_Exercise prompt_
Begin at the line containing "theorem State.remoteAdd_keep (s" in the entries below and end at the line containing "dsimp only [x2, y2]"; transcribe that range exactly and nothing outside it.

_ _ _

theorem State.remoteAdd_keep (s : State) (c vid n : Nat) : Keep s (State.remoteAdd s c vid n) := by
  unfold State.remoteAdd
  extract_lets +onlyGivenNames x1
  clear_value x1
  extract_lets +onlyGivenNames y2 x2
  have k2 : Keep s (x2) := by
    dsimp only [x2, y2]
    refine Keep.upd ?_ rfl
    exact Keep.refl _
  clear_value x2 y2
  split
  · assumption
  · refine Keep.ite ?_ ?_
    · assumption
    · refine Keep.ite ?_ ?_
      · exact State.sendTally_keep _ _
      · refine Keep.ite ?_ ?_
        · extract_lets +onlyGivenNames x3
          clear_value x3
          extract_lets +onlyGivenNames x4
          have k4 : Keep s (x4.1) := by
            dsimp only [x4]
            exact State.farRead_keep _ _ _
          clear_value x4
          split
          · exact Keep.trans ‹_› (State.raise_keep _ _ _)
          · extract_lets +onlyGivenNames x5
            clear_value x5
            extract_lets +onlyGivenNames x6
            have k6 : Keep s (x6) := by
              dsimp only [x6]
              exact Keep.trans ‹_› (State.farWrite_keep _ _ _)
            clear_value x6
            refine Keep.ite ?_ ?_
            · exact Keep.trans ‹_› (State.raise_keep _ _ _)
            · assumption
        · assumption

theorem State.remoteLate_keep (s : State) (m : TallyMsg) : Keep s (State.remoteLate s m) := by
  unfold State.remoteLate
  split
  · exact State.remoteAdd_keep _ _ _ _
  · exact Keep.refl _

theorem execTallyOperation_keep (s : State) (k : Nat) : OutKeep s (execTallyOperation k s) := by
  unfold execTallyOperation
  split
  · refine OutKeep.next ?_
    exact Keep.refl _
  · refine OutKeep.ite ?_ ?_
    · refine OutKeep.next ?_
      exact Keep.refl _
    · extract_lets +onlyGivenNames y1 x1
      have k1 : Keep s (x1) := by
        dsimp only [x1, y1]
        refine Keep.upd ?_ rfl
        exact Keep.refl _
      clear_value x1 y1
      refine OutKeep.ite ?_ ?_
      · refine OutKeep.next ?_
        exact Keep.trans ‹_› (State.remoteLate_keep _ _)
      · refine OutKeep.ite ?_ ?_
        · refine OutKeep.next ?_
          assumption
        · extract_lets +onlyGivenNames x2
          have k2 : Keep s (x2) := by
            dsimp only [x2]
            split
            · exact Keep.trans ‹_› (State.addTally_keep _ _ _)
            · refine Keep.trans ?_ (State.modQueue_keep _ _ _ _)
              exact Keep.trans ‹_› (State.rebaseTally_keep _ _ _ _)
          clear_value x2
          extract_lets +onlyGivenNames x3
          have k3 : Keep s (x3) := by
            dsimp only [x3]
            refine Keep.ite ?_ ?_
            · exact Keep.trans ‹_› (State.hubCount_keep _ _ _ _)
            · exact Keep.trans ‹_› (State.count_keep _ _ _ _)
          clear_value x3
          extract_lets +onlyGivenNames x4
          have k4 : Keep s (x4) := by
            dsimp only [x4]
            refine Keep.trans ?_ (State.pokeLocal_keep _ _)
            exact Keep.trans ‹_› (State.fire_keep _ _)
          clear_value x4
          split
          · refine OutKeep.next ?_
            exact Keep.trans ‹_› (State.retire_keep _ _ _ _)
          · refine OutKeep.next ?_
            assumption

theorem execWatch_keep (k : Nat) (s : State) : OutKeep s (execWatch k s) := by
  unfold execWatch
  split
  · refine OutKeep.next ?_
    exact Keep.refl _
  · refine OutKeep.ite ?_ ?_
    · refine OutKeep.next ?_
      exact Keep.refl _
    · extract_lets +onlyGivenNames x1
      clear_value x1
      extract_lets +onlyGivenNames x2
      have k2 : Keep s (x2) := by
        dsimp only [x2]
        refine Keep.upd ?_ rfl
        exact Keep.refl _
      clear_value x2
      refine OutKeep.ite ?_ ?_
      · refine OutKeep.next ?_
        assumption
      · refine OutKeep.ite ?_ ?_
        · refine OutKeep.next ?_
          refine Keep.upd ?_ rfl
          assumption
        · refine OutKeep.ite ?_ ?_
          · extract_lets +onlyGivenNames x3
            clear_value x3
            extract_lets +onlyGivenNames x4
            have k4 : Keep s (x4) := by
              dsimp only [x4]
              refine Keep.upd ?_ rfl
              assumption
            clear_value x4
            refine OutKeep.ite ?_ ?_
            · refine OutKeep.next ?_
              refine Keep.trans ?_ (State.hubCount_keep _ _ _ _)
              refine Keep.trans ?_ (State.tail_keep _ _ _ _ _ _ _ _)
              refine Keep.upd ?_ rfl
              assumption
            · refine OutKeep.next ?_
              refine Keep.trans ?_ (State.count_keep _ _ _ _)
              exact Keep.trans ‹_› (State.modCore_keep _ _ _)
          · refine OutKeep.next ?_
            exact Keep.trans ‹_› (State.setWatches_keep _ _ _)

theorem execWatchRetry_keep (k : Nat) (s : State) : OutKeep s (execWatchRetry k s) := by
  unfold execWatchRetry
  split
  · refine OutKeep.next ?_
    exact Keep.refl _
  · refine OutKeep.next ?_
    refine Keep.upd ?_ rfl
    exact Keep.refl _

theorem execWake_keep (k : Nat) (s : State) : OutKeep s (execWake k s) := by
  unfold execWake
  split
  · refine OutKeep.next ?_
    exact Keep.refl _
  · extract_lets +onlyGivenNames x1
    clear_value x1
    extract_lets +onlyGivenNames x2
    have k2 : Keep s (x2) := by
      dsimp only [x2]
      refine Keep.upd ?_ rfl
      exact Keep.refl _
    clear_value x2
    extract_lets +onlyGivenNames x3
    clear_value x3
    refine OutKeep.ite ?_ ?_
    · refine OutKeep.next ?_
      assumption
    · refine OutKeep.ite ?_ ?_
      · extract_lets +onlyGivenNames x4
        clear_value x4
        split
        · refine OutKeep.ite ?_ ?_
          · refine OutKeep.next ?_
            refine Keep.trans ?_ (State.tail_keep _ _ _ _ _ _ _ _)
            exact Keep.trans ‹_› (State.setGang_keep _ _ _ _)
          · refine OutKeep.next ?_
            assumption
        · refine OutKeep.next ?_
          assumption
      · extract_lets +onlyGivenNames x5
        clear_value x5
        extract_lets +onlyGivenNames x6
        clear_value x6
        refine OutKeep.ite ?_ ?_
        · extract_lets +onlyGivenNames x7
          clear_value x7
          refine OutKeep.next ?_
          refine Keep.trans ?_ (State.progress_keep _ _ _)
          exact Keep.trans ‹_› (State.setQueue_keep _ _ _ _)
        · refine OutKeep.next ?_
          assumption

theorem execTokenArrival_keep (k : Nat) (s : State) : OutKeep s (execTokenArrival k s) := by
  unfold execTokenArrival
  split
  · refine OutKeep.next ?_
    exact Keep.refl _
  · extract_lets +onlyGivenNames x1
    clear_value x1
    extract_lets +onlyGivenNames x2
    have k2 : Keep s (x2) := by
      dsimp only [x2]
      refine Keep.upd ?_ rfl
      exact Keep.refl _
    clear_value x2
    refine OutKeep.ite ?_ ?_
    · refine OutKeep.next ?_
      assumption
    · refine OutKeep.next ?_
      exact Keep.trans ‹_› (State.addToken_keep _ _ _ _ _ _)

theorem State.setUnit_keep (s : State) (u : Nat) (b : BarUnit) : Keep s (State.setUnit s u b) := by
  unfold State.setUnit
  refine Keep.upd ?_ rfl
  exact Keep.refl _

_ _ _

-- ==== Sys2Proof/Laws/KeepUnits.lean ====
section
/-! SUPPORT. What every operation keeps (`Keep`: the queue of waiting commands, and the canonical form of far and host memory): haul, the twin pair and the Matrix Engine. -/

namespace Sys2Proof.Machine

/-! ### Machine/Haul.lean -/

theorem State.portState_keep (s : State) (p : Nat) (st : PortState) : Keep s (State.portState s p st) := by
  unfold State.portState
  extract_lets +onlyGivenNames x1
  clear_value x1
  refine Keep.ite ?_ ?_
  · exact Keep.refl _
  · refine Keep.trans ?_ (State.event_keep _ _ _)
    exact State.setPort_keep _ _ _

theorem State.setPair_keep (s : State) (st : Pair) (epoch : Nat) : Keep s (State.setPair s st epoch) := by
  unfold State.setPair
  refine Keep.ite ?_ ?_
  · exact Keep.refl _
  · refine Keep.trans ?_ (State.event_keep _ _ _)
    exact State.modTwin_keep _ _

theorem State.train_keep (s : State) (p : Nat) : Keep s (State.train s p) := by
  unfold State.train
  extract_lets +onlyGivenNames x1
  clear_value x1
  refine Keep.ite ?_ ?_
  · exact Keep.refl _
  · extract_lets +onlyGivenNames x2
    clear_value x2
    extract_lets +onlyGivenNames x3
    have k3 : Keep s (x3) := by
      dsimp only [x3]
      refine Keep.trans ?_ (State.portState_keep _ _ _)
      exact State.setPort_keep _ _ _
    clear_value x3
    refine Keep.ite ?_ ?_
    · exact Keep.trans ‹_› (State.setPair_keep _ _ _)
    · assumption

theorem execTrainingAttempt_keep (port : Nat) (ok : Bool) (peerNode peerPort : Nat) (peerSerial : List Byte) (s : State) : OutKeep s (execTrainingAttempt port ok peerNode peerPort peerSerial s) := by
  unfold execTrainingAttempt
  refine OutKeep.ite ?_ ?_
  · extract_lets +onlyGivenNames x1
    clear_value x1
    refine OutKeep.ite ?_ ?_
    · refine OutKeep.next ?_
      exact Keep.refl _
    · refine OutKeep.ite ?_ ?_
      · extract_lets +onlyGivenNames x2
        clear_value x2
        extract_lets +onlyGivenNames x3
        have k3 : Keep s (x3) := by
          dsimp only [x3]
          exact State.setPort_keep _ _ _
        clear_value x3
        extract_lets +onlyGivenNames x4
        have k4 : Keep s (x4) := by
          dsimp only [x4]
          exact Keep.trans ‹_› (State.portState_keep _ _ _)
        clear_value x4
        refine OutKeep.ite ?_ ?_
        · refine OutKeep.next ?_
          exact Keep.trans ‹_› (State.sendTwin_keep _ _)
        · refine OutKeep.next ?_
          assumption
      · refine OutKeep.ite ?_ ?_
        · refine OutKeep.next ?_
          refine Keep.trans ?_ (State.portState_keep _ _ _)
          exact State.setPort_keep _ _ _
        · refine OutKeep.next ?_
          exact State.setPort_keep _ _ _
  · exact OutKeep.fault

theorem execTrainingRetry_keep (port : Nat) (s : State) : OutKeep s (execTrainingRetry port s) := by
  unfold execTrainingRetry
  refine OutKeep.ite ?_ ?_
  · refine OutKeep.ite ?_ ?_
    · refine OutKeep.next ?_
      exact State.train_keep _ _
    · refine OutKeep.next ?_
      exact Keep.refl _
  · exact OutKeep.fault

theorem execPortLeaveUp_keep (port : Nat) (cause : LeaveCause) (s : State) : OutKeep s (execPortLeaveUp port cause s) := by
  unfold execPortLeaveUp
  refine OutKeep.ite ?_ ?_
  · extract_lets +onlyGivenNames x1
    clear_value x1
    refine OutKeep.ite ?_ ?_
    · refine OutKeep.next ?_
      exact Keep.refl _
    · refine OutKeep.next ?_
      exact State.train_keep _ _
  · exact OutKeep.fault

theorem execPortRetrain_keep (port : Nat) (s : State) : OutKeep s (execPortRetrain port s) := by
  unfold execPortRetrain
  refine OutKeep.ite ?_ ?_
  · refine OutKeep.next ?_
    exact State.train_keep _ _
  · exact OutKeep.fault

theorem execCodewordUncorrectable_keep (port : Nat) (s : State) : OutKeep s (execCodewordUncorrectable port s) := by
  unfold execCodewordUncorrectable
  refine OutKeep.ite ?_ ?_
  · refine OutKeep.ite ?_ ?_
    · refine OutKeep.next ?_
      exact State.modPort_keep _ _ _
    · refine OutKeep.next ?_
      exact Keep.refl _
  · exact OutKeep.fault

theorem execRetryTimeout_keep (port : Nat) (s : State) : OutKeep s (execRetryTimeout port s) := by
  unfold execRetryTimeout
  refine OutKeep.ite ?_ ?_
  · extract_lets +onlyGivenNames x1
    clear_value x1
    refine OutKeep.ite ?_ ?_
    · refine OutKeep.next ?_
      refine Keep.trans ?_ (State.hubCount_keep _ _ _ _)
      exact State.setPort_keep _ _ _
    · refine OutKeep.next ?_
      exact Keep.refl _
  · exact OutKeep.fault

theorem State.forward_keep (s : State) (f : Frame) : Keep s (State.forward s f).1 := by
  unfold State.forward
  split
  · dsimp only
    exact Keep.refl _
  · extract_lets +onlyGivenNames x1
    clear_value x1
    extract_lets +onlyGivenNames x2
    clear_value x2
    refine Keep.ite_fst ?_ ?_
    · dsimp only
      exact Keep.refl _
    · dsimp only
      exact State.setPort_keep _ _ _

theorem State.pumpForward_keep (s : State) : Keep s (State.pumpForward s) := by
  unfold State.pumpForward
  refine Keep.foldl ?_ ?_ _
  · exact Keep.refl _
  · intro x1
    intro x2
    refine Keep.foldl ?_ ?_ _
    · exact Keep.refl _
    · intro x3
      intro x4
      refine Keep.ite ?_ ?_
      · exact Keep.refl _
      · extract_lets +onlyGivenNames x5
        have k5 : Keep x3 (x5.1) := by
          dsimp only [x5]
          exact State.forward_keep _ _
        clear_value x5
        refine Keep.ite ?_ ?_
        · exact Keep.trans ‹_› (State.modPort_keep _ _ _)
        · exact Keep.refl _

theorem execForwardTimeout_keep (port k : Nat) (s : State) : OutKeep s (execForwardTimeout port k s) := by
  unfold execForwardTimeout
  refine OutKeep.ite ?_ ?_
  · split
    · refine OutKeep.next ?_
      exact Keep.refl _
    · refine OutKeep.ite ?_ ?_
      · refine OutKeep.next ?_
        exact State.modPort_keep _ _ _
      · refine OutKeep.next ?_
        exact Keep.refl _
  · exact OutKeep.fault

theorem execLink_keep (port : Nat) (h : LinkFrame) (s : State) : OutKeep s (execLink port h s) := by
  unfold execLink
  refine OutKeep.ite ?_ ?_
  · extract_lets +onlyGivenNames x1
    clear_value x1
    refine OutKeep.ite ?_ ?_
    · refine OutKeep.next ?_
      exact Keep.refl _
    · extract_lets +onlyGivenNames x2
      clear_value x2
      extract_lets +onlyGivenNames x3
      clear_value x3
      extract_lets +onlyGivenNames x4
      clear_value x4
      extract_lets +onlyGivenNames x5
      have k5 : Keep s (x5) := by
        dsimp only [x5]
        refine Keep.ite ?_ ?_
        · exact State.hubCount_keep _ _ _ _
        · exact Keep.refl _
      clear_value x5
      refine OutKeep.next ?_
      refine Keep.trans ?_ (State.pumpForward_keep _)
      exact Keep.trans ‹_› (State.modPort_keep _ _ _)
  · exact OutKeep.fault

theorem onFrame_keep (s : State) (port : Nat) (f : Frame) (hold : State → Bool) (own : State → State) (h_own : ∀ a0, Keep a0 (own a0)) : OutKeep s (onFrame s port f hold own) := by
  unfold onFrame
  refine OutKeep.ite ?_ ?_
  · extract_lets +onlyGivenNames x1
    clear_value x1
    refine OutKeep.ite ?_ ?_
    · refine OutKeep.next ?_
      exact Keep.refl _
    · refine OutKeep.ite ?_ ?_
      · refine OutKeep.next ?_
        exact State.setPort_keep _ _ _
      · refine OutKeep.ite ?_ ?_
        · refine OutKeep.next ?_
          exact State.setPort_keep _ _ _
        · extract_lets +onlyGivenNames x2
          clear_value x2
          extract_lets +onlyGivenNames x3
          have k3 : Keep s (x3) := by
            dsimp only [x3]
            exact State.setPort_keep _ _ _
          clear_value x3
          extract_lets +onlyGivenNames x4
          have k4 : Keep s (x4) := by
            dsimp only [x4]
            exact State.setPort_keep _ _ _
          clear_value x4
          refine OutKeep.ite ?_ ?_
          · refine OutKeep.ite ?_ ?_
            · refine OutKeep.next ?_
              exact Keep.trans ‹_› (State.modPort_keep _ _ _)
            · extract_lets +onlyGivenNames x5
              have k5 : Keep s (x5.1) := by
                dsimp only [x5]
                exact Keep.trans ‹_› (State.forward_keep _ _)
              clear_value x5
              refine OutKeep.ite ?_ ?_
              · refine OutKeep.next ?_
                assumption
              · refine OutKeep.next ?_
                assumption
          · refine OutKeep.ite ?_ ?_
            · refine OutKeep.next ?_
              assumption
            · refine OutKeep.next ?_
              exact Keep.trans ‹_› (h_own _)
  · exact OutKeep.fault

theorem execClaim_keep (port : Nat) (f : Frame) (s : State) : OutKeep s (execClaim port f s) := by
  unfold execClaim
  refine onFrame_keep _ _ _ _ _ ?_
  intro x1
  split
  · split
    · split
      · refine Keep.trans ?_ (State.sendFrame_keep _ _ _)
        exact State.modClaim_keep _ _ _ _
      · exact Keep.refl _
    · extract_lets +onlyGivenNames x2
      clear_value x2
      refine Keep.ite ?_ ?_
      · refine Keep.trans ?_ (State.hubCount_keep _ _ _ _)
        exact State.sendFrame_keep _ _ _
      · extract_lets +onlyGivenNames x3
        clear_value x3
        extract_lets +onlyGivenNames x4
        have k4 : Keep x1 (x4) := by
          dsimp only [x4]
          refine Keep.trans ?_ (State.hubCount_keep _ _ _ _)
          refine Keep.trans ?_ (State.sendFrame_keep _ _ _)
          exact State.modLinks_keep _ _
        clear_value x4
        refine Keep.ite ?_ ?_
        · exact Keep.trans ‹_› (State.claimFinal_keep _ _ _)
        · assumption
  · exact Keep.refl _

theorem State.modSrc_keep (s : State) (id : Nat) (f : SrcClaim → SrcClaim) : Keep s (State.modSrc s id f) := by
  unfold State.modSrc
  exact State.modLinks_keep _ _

_ _ _

_Written solution_
theorem State.remoteAdd_keep (s : State) (c vid n : Nat) : Keep s (State.remoteAdd s c vid n) := by
  unfold State.remoteAdd
  extract_lets +onlyGivenNames x1
  clear_value x1
  extract_lets +onlyGivenNames y2 x2
  have k2 : Keep s (x2) := by
    dsimp only [x2, y2]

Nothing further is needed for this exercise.